======== ENTRIES SUPPLIED
@[simp] theorem setF_setF (r : RegisterFile) (x y : FV) : (r.setF x).setF y = r.setF y := rfl
@[simp] theorem set8_set8_same (r : RegisterFile) (q : Reg8) (v w : Byte) :
    (r.set8 q v).set8 q w = r.set8 q w := by cases q <;> rfl
@[simp] theorem set16_set16_same (r : RegisterFile) (p : Reg16) (v w : Word) :
    (r.set16 p v).set16 p w = r.set16 p w := by cases p <;> rfl

/-! The WR commands by the object they name. -/

theorem exec_writeCommand (q : Reg8) (v : Byte) (s : State) :
    exec (writeCommand q v) s = .next (s.store (s.regs.set8 q v)) := by cases q <;> rfl

theorem exec_wrF (x : FV) (s : State) : exec (.wrF x) s = .next (s.store (s.regs.setF x)) := rfl

theorem exec_writeCommand16 (p : Reg16) (v : Word) (s : State) :
    exec (writeCommand16 p v) s = .next (s.store (s.regs.set16 p v)) := by cases p <;> rfl

/-! What a command does depends on the ten stored fields alone. -/

theorem exec_exists_next (i : Instr) (s : State) : ∃ t, exec i s = .next t := by
  obtain ⟨r, h⟩ | ⟨q, v, -, h⟩ | ⟨x, -, h⟩ | ⟨p, v, -, h⟩ := exec_cases i s <;> exact ⟨_, h⟩

/-- From a state with the same ten fields a command leaves the same fields and gives the same result. -/
theorem exec_of_regs_eq {i : Instr} {s t u : State} (hregs : u.regs = s.regs) (h : exec i s = .next t) :
    exec i u = .next ((u.store t.regs).answer t.result) := by
  obtain ⟨regs, RESET, inputs, result⟩ := s
  subst hregs
  cases i <;> (cases h; rfl)

/-- The inputs still to come pass through a command unread. -/
theorem exec_withInputs {i : Instr} {s t : State} (h : exec i s = .next t) (ps : List PortIn) :
    exec i (s.withInputs ps) = .next (t.withInputs ps) := by
  obtain ⟨hRESET, -⟩ := exec_frame h
  rw [exec_of_regs_eq (withInputs_regs s ps) h]
  simp [State.store, State.answer, State.withInputs, hRESET]

/-- Settles O24: a command that stores nothing finds the same fields again; a second store of the same value into the
same object changes nothing. -/
theorem everyCommandIsIdempotent : Obligations.EveryCommandIsIdempotent := by
  intro i s t h
  obtain ⟨r, rfl⟩ | ⟨q, v, rfl, rfl⟩ | ⟨x, rfl, rfl⟩ | ⟨p, v, rfl, rfl⟩ := exec_next_cases h
  · exact exec_of_regs_eq (answer_regs s r) h
  · rw [exec_writeCommand, store_regs, store_store, set8_set8_same]
  · rw [exec_wrF, store_regs, store_store, setF_setF]
  · rw [exec_writeCommand16, store_regs, store_store, set16_set16_same]

/-! Steps. -/

theorem step_of_command {s : State} {c : Command} {rest : List PortIn} {i : Instr}
    (hin : s.inputs = ⟨false, some c⟩ :: rest) (hd : decode c = some i) : step s = exec i (s.withInputs rest) := by
  rw [step_cons hin, acceptInput_command, perform_of_decode hd]

/-- Settles O30: the command presented next is the one performed, and `withFetchWord` presents one. -/
theorem stepRunsTheDecodedCommand : Obligations.StepRunsTheDecodedCommand := by
  refine fun s => ⟨fun c rest i hin hd => step_of_command hin hd, fun n w i hd => ?_⟩
  have hin : (s.withFetchWord n w).inputs = ⟨false, some (Command.ofBits n w)⟩ :: s.inputs := rfl
  rw [step_of_command hin hd, State.withFetchWord, withInputs_withInputs, withInputs_inputs_self]
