-- ==== Sys2Proof/Machine/Transfers.lean ====
section
/-! DEFINITION. The host bus transactions (spec/44_bus_access.md): HOST_READ (R282), HOST_WRITE
(R283) and the six transaction kinds (R293 to R298). -/

namespace Sys2Proof.Machine

/-! ## Reads -/

/-- What a register reads (R282). -/
def readReg (s : State) : RegName → Word
  | .id => 0x41455331#32
  | .caps => capsWord s
  | .ctrl => ctrlWord s
  | .cmd => 0
  | .status => statusWord s
  | .err => errWord s
  | .irqStatus => irqStatusWord s
  | .present => presentWord s
  | .keyLen => s.keyLen
  | .dataLen => s.dataLen
  | .outLen => s.outLen
  | .key _ => 0

/-- `HOST_READ` of `n` bytes at a legal target (R282). -/
def readTarget (s : State) (n : Width) : Target → Word
  | .reg r => readReg s r
  | .input i => leValue (fun k => inByte s (i + k)) n.bytes
  | .output i => leValue (fun k => outVis s (i + k)) n.bytes

/-- A read transaction: OK with the data, or BUS_ERROR (R280, R281). -/
def hostRead (n : Width) (off : Offset) (s : State) : State :=
  match target s.maxFrame off.toNat n with
  | none => busError s
  | some t => respond (.data n (readTarget s n t)) s

/-! ## Writes -/

/-- A write to an input-side register while idle (R283). -/
def writeKey (j : Fin 8) (v : Word) (s : State) : State := { s with key := s.key.set j v }

/-- A write of a whole word to a register (R283, R289). -/
def writeReg (v : Word) : RegName → State → State
  | .id, s => s
  | .caps, s => s
  | .ctrl, s => writeCtrl v s
  | .cmd, s => dispatch v s
  | .status, s => s
  | .err, s => clearErr v s
  | .irqStatus, s => clearIrq v s
  | .present, s => inputWrite (writePresent v) s
  | .keyLen, s => inputWrite (fun t => { t with keyLen := v }) s
  | .dataLen, s => inputWrite (fun t => { t with dataLen := v }) s
  | .outLen, s => s
  | .key j, s => inputWrite (writeKey j v) s

/-- `HOST_WRITE` of the low `n` bytes of `v` at a legal target (R283). -/
def writeTarget (n : Width) (v : Word) (s : State) : Target → State
  | .reg r => writeReg v r s
  | .input i => inputWrite (fun t => { t with inBuf := storeIn v i n.bytes t.inBuf }) s
  | .output _ => s

/-- A write transaction: OK after its effect, or BUS_ERROR (R280, R281). -/
def hostWrite (n : Width) (off : Offset) (v : Word) (s : State) : State :=
  match target s.maxFrame off.toNat n with
  | none => busError s
  | some t => respond .ok (writeTarget n v s t)

/-! ## The transaction kinds -/

/-- `RD8 off` (R293). -/
def execRd8 (off : Offset) (s : State) : Host.Outcome State Fault Refusal :=
  .next (hostRead .one off s)

/-- `RD16 off` (R294). -/
def execRd16 (off : Offset) (s : State) : Host.Outcome State Fault Refusal :=
  .next (hostRead .two off s)

/-- `RD32 off` (R295). -/
def execRd32 (off : Offset) (s : State) : Host.Outcome State Fault Refusal :=
  .next (hostRead .four off s)

/-- `WR8 off, d` (R296). -/
def execWr8 (off : Offset) (d : BitVec 8) (s : State) : Host.Outcome State Fault Refusal :=
  .next (hostWrite .one off (d.setWidth 32) s)

/-- `WR16 off, d` (R297). -/
def execWr16 (off : Offset) (d : BitVec 16) (s : State) : Host.Outcome State Fault Refusal :=
  .next (hostWrite .two off (d.setWidth 32) s)

/-- `WR32 off, d` (R298). -/
def execWr32 (off : Offset) (d : BitVec 32) (s : State) : Host.Outcome State Fault Refusal :=
  .next (hostWrite .four off d s)

end Sys2Proof.Machine
end

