-- ==== Sys2Proof/Machine/Dispatch.lean ====
section
/-! DEFINITION. One arm per instruction: each calls the instruction's meaning. -/

namespace Sys2Proof.Machine

def exec (i : Instr) (s : State) : Host.Outcome State Fault Refusal :=
  match i with
  | .nop => Sys2Proof.Machine.execNop s
  | .encrypt => Sys2Proof.Machine.execEncrypt s
  | .decrypt => Sys2Proof.Machine.execDecrypt s
  | .illegal op rsvd => Sys2Proof.Machine.execIllegal op rsvd s
  | .rd8 off => Sys2Proof.Machine.execRd8 off s
  | .rd16 off => Sys2Proof.Machine.execRd16 off s
  | .rd32 off => Sys2Proof.Machine.execRd32 off s
  | .wr8 off d => Sys2Proof.Machine.execWr8 off d s
  | .wr16 off d => Sys2Proof.Machine.execWr16 off d s
  | .wr32 off d => Sys2Proof.Machine.execWr32 off d s

end Sys2Proof.Machine
end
================
_TASK STATEMENT_
From the entries above, give again exactly the lines running from the line with "rw [step_of_command hin" to the line with "inByte s (i + k)) n.bytes"; include both of those lines.

_WRITTEN RESPONSE_
  rw [step_of_command hin hd, State.withFetchWord, withInputs_withInputs, withInputs_inputs_self]
-- ==== Sys2Proof/Machine/Transfers.lean ====
section
/-! DEFINITION. The host bus transactions (spec/44_bus_access.md): HOST_READ (R282), HOST_WRITE
(R283) and the six transaction kinds (R293 to R298). -/

namespace Sys2Proof.Machine

/-! ## Reads -/

/-- What a register reads (R282). -/
def readReg (s : State) : RegName → Word
  | .id => 0x41455331#32
  | .caps => capsWord s
  | .ctrl => ctrlWord s
  | .cmd => 0
  | .status => statusWord s
  | .err => errWord s
  | .irqStatus => irqStatusWord s
  | .present => presentWord s
  | .keyLen => s.keyLen
  | .dataLen => s.dataLen
  | .outLen => s.outLen
  | .key _ => 0

/-- `HOST_READ` of `n` bytes at a legal target (R282). -/
def readTarget (s : State) (n : Width) : Target → Word
  | .reg r => readReg s r
  | .input i => leValue (fun k => inByte s (i + k)) n.bytes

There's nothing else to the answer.